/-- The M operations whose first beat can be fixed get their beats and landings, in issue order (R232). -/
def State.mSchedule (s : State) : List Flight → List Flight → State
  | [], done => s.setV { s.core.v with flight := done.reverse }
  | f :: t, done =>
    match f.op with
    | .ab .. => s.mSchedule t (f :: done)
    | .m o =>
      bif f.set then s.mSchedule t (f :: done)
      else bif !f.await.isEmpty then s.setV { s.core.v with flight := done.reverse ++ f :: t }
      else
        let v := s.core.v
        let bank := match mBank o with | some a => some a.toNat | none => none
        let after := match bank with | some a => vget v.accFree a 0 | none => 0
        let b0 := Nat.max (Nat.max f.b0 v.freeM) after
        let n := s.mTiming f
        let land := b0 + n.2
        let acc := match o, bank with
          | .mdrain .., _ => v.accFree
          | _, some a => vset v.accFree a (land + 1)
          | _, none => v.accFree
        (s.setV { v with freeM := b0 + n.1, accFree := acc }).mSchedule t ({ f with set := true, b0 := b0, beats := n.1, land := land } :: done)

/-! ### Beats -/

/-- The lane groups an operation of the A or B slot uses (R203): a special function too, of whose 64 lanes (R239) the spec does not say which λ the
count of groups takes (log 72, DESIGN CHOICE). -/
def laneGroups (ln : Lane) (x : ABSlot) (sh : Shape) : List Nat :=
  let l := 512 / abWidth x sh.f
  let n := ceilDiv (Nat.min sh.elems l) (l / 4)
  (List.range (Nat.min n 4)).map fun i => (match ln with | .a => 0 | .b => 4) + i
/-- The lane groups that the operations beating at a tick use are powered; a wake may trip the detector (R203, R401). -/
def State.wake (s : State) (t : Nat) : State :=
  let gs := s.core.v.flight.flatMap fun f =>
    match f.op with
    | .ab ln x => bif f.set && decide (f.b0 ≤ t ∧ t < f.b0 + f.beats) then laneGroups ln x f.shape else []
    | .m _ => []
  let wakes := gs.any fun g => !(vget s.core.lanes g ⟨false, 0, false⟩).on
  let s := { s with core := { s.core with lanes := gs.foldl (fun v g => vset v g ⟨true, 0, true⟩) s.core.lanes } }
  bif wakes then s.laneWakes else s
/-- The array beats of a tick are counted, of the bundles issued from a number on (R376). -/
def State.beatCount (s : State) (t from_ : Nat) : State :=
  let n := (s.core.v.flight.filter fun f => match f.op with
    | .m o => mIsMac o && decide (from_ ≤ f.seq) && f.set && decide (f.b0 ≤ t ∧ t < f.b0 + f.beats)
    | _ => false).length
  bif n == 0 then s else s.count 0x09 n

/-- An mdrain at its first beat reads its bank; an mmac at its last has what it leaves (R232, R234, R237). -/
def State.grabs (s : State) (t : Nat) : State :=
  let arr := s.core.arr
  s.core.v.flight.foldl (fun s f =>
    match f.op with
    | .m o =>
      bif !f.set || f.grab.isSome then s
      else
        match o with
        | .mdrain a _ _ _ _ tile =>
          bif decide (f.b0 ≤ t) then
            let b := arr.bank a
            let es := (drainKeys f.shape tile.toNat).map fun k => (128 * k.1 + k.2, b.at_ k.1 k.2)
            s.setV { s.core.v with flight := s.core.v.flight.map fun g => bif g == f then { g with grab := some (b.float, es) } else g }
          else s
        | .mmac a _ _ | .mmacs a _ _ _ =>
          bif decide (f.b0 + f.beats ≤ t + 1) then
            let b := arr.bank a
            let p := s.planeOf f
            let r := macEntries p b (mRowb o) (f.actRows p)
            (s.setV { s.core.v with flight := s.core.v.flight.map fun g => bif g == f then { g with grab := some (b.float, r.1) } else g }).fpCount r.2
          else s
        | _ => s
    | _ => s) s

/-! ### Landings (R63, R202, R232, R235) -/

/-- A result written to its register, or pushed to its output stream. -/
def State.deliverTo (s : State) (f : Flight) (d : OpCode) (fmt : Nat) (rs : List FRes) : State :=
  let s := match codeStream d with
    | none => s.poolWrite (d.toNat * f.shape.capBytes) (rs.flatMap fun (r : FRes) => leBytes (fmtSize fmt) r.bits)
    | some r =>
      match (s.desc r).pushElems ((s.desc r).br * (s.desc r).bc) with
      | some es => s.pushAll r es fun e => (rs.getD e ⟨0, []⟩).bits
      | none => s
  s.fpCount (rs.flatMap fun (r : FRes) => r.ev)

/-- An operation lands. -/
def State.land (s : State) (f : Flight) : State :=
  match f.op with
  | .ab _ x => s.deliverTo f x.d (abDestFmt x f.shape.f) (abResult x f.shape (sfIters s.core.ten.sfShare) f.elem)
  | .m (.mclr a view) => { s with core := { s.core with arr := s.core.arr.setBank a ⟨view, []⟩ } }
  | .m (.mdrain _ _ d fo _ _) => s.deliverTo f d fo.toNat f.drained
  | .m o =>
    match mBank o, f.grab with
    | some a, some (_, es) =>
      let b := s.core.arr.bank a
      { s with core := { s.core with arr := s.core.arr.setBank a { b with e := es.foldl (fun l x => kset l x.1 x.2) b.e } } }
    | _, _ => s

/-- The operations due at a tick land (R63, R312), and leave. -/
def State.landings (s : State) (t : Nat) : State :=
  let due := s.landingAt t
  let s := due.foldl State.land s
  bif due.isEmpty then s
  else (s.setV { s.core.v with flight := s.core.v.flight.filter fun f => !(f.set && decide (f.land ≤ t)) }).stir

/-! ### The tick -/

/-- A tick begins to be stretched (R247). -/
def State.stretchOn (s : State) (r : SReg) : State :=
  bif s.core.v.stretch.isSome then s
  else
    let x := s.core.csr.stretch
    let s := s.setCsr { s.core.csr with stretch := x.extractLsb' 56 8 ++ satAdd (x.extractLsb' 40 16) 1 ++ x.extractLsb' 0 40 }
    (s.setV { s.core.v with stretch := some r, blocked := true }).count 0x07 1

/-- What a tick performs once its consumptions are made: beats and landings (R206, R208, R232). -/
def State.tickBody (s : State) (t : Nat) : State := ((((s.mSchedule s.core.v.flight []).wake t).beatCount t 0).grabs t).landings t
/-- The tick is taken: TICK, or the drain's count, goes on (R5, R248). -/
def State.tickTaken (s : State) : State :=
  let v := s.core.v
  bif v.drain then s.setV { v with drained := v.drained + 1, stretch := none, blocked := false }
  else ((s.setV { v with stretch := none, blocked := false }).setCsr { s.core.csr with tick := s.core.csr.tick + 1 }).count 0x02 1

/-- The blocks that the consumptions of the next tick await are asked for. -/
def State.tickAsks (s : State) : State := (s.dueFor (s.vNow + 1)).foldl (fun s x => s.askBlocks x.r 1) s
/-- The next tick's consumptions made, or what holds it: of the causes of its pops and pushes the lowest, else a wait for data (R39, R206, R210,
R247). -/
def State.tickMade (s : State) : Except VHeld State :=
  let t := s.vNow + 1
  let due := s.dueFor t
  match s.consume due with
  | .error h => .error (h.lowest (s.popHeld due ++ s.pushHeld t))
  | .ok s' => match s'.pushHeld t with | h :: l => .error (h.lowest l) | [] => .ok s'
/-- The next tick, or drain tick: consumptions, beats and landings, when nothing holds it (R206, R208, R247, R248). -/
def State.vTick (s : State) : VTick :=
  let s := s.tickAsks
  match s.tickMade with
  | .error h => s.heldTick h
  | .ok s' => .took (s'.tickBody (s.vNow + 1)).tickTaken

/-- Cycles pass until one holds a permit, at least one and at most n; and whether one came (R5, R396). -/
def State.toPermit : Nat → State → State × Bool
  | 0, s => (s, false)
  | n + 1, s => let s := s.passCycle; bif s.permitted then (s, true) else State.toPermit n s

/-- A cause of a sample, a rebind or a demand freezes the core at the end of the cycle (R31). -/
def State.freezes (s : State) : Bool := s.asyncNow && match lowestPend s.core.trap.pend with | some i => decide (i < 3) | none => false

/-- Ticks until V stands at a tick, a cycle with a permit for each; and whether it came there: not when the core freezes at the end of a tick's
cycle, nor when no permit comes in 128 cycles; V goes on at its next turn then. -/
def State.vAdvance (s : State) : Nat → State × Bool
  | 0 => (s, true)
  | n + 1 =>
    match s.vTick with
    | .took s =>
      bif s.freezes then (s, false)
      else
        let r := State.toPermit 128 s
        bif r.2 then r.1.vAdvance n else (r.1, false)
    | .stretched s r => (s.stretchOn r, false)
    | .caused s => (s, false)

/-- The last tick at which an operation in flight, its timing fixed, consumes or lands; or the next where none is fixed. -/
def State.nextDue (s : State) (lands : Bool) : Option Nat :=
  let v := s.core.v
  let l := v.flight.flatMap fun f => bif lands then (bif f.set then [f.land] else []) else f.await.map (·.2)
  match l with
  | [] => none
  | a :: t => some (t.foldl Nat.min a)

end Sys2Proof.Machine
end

| WORK INSTRUCTIONS |
What is asked for is an exact copy of the lines above from the one containing "some (b.float, es)" through the one containing "output stream. -/", and only those.

| REPLY TO THE EXERCISE |
            s.setV { s.core.v with flight := s.core.v.flight.map fun g => bif g == f then { g with grab := some (b.float, es) } else g }
          else s
        | .mmac a _ _ | .mmacs a _ _ _ =>
          bif decide (f.b0 + f.beats ≤ t + 1) then
            let b := arr.bank a
            let p := s.planeOf f
            let r := macEntries p b (mRowb o) (f.actRows p)
            (s.setV { s.core.v with flight := s.core.v.flight.map fun g => bif g == f then { g with grab := some (b.float, r.1) } else g }).fpCount r.2
          else s
        | _ => s
    | _ => s) s

/-! ### Landings (R63, R202, R232, R235) -/

/-- A result written to its register, or pushed to its output stream. -/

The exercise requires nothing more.